▶ [Entries provided]:
=======

/-! ## The abort -/

@[simp] theorem raiseError_dec (e : DecError) (s : State) : (raiseError e s).dec =
    { s.dec with state := .awaitingPreamble, val := 0, bitCnt := 0, rxStat := e.code } :=
  terminal_dec e.code false s

/-- Settles O41: the abort is back in `AwaitingPreamble`, where the DEC step does not run. -/
theorem abortsDoNotNest : Obligations.AbortsDoNotNest := by
  unfold Obligations.AbortsDoNotNest
  intro e s b
  have hstate : (raiseError e s).dec.state = .awaitingPreamble := by rw [raiseError_dec]
  exact ⟨raiseError_endsAttempt e s, (samplingClockCountsDown (raiseError e s) b).2 hstate⟩

/-! ## `rx_status` -/

/-- The code with which an attempt in `d` ends in `d'`, and its cause (R150): `v` is the value of the field whose last bit
was sampled, and `crc` is the CRC expected. -/
def EndsWithCause (v crc : Word16) (d d' : Dec) : Prop :=
  (d'.rxStat = 1 ∧ d.state = .awaitingEnd ∧ loByte v = 0x7E ∧ d'.deliverPend = true) ∨
    (d'.rxStat = 2 ∧ d.state = .awaitingStart ∧ loByte v ≠ 0x7E) ∨
    (d'.rxStat = 3 ∧ d.state = .readingCrc ∧ v ≠ crc) ∨
    (d'.rxStat = 4 ∧ d.state = .awaitingEnd ∧ loByte v ≠ 0x7E)

/-- A sample leaves the code alone, or it ends the attempt with the code of its cause. -/
theorem stateRule_rxStat {v : Word16} {c : Nat} {s t : State} (h : stateRule v c s = .next t) :
    t.dec.rxStat = s.dec.rxStat ∨
      t.dec.state = .awaitingPreamble ∧ EndsWithCause v (expectedCrc s) s.dec t.dec := by
  rcases stateRule_cases h with ⟨-, rfl⟩ | ⟨-, -, rfl⟩ | ⟨hs, -, ⟨-, rfl⟩ | ⟨hv, rfl⟩⟩ | ⟨-, -, rfl⟩ | ⟨-, -, rfl⟩ |
    ⟨-, -, -, rfl⟩ | ⟨hs, -, ⟨-, rfl⟩ | ⟨hv, rfl⟩⟩ | ⟨hs, -, ⟨hv, rfl⟩ | ⟨hv, rfl⟩⟩
  · exact .inl rfl
  · exact .inl rfl
  · exact .inl rfl
  · rw [raiseError_dec]
    exact .inr ⟨rfl, .inr (.inl ⟨rfl, hs, hv⟩)⟩
  · exact .inl rfl
  · exact .inl rfl
  · exact .inl rfl
  · exact .inl rfl
  · rw [raiseError_dec]
    exact .inr ⟨rfl, .inr (.inr (.inl ⟨rfl, hs, hv⟩))⟩
  · rw [terminal_dec]
    exact .inr ⟨rfl, .inl ⟨rfl, hs, hv, rfl⟩⟩
  · rw [raiseError_dec]
    exact .inr ⟨rfl, .inr (.inr (.inr ⟨rfl, hs, hv⟩))⟩

/-- The CRU does not write the code (R61). -/
theorem cruStep_rxStat (e : Bool) (s : State) : (cruStep e s).dec.rxStat = s.dec.rxStat := by
  unfold cruStep
  split_ifs
  · rcases countEdge_cases s with ⟨-, h⟩ | ⟨-, -, h⟩ | ⟨-, h⟩ <;> rw [h] <;> rfl
  · rw [countQuiet_dec]
  · rw [quietStep_dec]

/-- The DEC step of a clock step compares with the CRC that the state before expects: no unit has written the bytes it is
computed from (R61). -/
theorem step_reading_expectedCrc {inp : PortInputs} {s t : State} (hr : inp.rst = false)
    (hs : s.dec.state ≠ .awaitingPreamble) (h : step (s.withInputs [inp]) = .next t) :
    ∃ u, u.dec = { s.dec with rxStat := rxNone } ∧ expectedCrc u = expectedCrc s ∧
      readLevel inp.rxIn u = .next t := by
  obtain ⟨u, hpar, hdec, hu⟩ := step_reading hr hs h
  have hepoch : u.epoch = s.epoch := by
    rw [← step_epoch hr h, readLevel_onlyRx hu]
    rfl
  refine ⟨u, hdec, ?_, hu⟩
  rw [expectedCrc, message_congr (by rw [hdec]) (by rw [hdec]) hepoch, hpar, hdec, expectedCrc]

/-- Settles O56: every step begins by clearing the code, and only a sample that ends the attempt writes it again. -/
theorem rxStatusHasItsCause : Obligations.RxStatusHasItsCause := by
  unfold Obligations.RxStatusHasItsCause
  intro s t inp hr h
  by_cases hs : s.dec.state = .awaitingPreamble
  · obtain ⟨u, -, -, hdec, rfl⟩ := step_awaiting hr hs h
    left
    rw [rxStatus, cruStep_rxStat, hdec]
    rfl
  · obtain ⟨u, hdec, hcrc, hu⟩ := step_reading_expectedCrc hr hs h
    have hnone : u.dec.rxStat = 0 := by rw [hdec]; rfl
    rcases readLevel_cases hu with ⟨-, rfl⟩ | ⟨-, -, rfl⟩ | ⟨-, hwait, hsample⟩
    · exact .inl hnone
    · exact .inl hnone
    · obtain hkept | ⟨hstate, hcause⟩ := stateRule_rxStat hsample
      · exact .inl (hkept.trans hnone)
      · have hcause : EndsWithCause (shiftIn u.dec.val inp.rxIn) (expectedCrc u) u.dec t.dec := hcause
        rw [hcrc, hdec] at hcause
        rw [hdec] at hwait
        exact .inr ⟨hstate, hwait, hcause⟩

/-! ## `tx_status` -/

theorem endFrame_txStat (s : State) : (endFrame s).enc.txStat = s.enc.txStat := by
  unfold endFrame
  split <;> rfl

theorem gapStep_txStat (s : State) : (gapStep s).enc.txStat = s.enc.txStat := by
  unfold gapStep
  split <;> rfl

/-- The serializer does not write the code. -/
theorem serialize_txStat {b : Bool} {s t : State} (h : serialize b s = .next t) : t.enc.txStat = s.enc.txStat := by
  unfold serialize at h
  split_ifs at h
  · obtain rfl := by simpa using h.symm
    rfl
  · obtain rfl := by simpa using h.symm
    rfl
  · rcases endCell_cases h with ⟨-, w, -, rfl⟩ | ⟨-, -, w, -, rfl⟩ | ⟨-, -, rfl⟩
    · rfl
    · rfl
    · exact endFrame_txStat s
  · obtain rfl := by simpa using h.symm
    rfl

/-- What the transmit side's step can do to the code (R129, R132, R133): a SEND in `IDLE` is accepted or rejected, and in
every other step the code is cleared. -/
theorem txSide_cases {inp : PortInputs} {s t : State} (h : txSide inp s = .next t) :
    ((s.enc.state = .idle ∧ inp.txValid = true) ∧ inp.txLen.toNat ≤ 80 ∧
        t = accept (txBytes inp s.stepIx) (txBegin s)) ∨
      ((s.enc.state = .idle ∧ inp.txValid = true) ∧ 80 < inp.txLen.toNat ∧ t = reject (txBegin s)) ∨
      (¬(s.enc.state = .idle ∧ inp.txValid = true) ∧ t.enc.txStat = txNone) := by
  have inj {u v : State} (hu : txSide inp s = .next u) (hv : txSide inp s = .next v) : u = v := by
    simpa [hu] using hv
  cases hs : s.enc.state with
  | idle =>
    have hidle := txSide_idle (inp := inp) hs
    by_cases hvalid : inp.txValid = true
    · rw [if_pos hvalid] at hidle
      by_cases hfits : inp.txLen.toNat ≤ 80
      · exact .inl ⟨⟨rfl, hvalid⟩, hfits,
          inj h (hidle.trans (exec_send_of_le (s := txBegin s) hs (length_txBytes ..) hfits))⟩
      · have hlong : 80 < inp.txLen.toNat := Nat.not_le.mp hfits
        exact .inr (.inl ⟨⟨rfl, hvalid⟩, hlong,
          inj h (hidle.trans (exec_send_of_gt (s := txBegin s) hs _ hlong))⟩)
    · rw [if_neg hvalid] at hidle
      exact .inr (.inr ⟨fun hsend => hvalid hsend.2, by rw [inj h hidle, txBegin_enc]⟩)
  | send =>
    rw [txSide_send hs, symbolStep_eq] at h
    split at h
    · exact .inr (.inr ⟨nofun, serialize_txStat h⟩)
    · simp at h
  | gap =>
    exact .inr (.inr ⟨nofun, by rw [inj h (txSide_gap hs), gapStep_txStat, txBegin_enc]⟩)

/-- The encoder after a step without reset is what the transmit side's step makes of it: no other unit writes it (R61). -/
theorem step_enc {inp : PortInputs} {s t : State} (hr : inp.rst = false) (h : step (s.withInputs [inp]) = .next t) :
    ∃ u v, u.enc = s.enc ∧ txSide inp u = .next v ∧ t.enc = v.enc := by
  rw [step_withInputs] at h
  obtain ⟨v, hv, hvt⟩ := clockStep_cases hr h
  obtain ⟨-, -, henc, -⟩ := rxSide_frame hvt
  exact ⟨(consume (s.withInputs [inp])).setCrcR _, v, rfl, hv, henc⟩

/-- Settles O57: by the three things the transmit side's step can do to the code. -/
theorem txStatusHasItsCause : Obligations.TxStatusHasItsCause := by
  unfold Obligations.TxStatusHasItsCause
  intro s t inp hr h
  obtain ⟨u, v, hu, hv, hvt⟩ := step_enc hr h
  rw [txStatus, hvt, ← hu]
  rcases txSide_cases hv with ⟨hsend, hfits, rfl⟩ | ⟨hsend, hlong, rfl⟩ | ⟨hnone, hcode⟩
  · rw [if_pos hsend, if_pos hfits]
    have hlen := length_txBytes inp u.stepIx
    refine ⟨rfl, fun _ => ⟨rfl, ?_⟩, nofun⟩
    rw [accept_flen (hlen.trans_le hfits), hlen]
  · rw [if_pos hsend, if_neg (Nat.not_le.mpr hlong)]
    exact ⟨rfl, nofun, fun _ => rfl⟩
  · rw [if_neg hnone, hcode]
    exact ⟨rfl, nofun, nofun⟩

end Sys2Proof.Machine
end

section
/-! PROOFS. Reset (70_reset_and_hazards.md): the one step it takes, the registers after it and the outputs they drive. -/

namespace Sys2Proof.Machine

/-- A step with `rst = 1` only consumes its inputs and resets the registers: no unit runs (R164). -/
theorem step_of_rst {s : State} {inp : PortInputs} (hr : inp.rst = true) :
    step (s.withInputs [inp]) = .next (resetRegs (consume (s.withInputs [inp]))) := by
  rw [step_withInputs, clockStep_reset hr]

/-- Settles O52: the registers of the reset state are those of R43, one by one. -/
theorem resetWins : Obligations.ResetWins := by
  unfold Obligations.ResetWins
  intro s inp hr
  refine ⟨_, step_of_rst hr, ?crc, ?cru, ?dec, ?enc, ?par, ?taken⟩
  case crc => exact resetRegs_crcR _
  case cru => exact resetRegs_cru _
  case dec => simp [Dec.reset]
  case enc => simp [Enc.reset]
  case par => exact resetRegs_par _
  case taken => exact resetRegs_taken _

/-- The outputs of a block whose decoder and encoder hold their reset values (R165); no output of the link reads the CRU. -/
theorem outputs_of_reset {t : State} (hdec : t.dec = Dec.reset) (henc : t.enc = Enc.reset) :
    txOut t = false ∧ txReady t = true ∧ txStatus t = 0 ∧ rxValid t = false ∧ rxLen t = 0 ∧ rxStatus t = 0 := by
  simp [txOut, txReady, txStatus, rxValid, rxLen, rxStatus, hdec, henc, Dec.reset, Enc.reset]

/-- Settles O53: a step with `rst = 1` and the reset state leave the decoder and the encoder alike, and these drive the
outputs. -/
theorem outputsAfterReset : Obligations.OutputsAfterReset := by
  unfold Obligations.OutputsAfterReset
  constructor
  · intro s t inp hr ht
    obtain rfl : resetRegs (consume (s.withInputs [inp])) = t := by simpa [step_of_rst hr] using ht
    exact outputs_of_reset (resetRegs_dec _) (resetRegs_enc _)
  · exact outputs_of_reset rfl rfl

end Sys2Proof.Machine
end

=======

▶ [Work task]:
Retype the records above, but only those lines that fall between the line containing "expectedCrc s ∧" and the line containing "rw [expectedCrc, message_congr", with both of those lines included, exactly as written.

▶ [Task result]:
    ∃ u, u.dec = { s.dec with rxStat := rxNone } ∧ expectedCrc u = expectedCrc s ∧
      readLevel inp.rxIn u = .next t := by
  obtain ⟨u, hpar, hdec, hu⟩ := step_reading hr hs h
  have hepoch : u.epoch = s.epoch := by
    rw [← step_epoch hr h, readLevel_onlyRx hu]
    rfl
  refine ⟨u, hdec, ?_, hu⟩
  rw [expectedCrc, message_congr (by rw [hdec]) (by rw [hdec]) hepoch, hpar, hdec, expectedCrc]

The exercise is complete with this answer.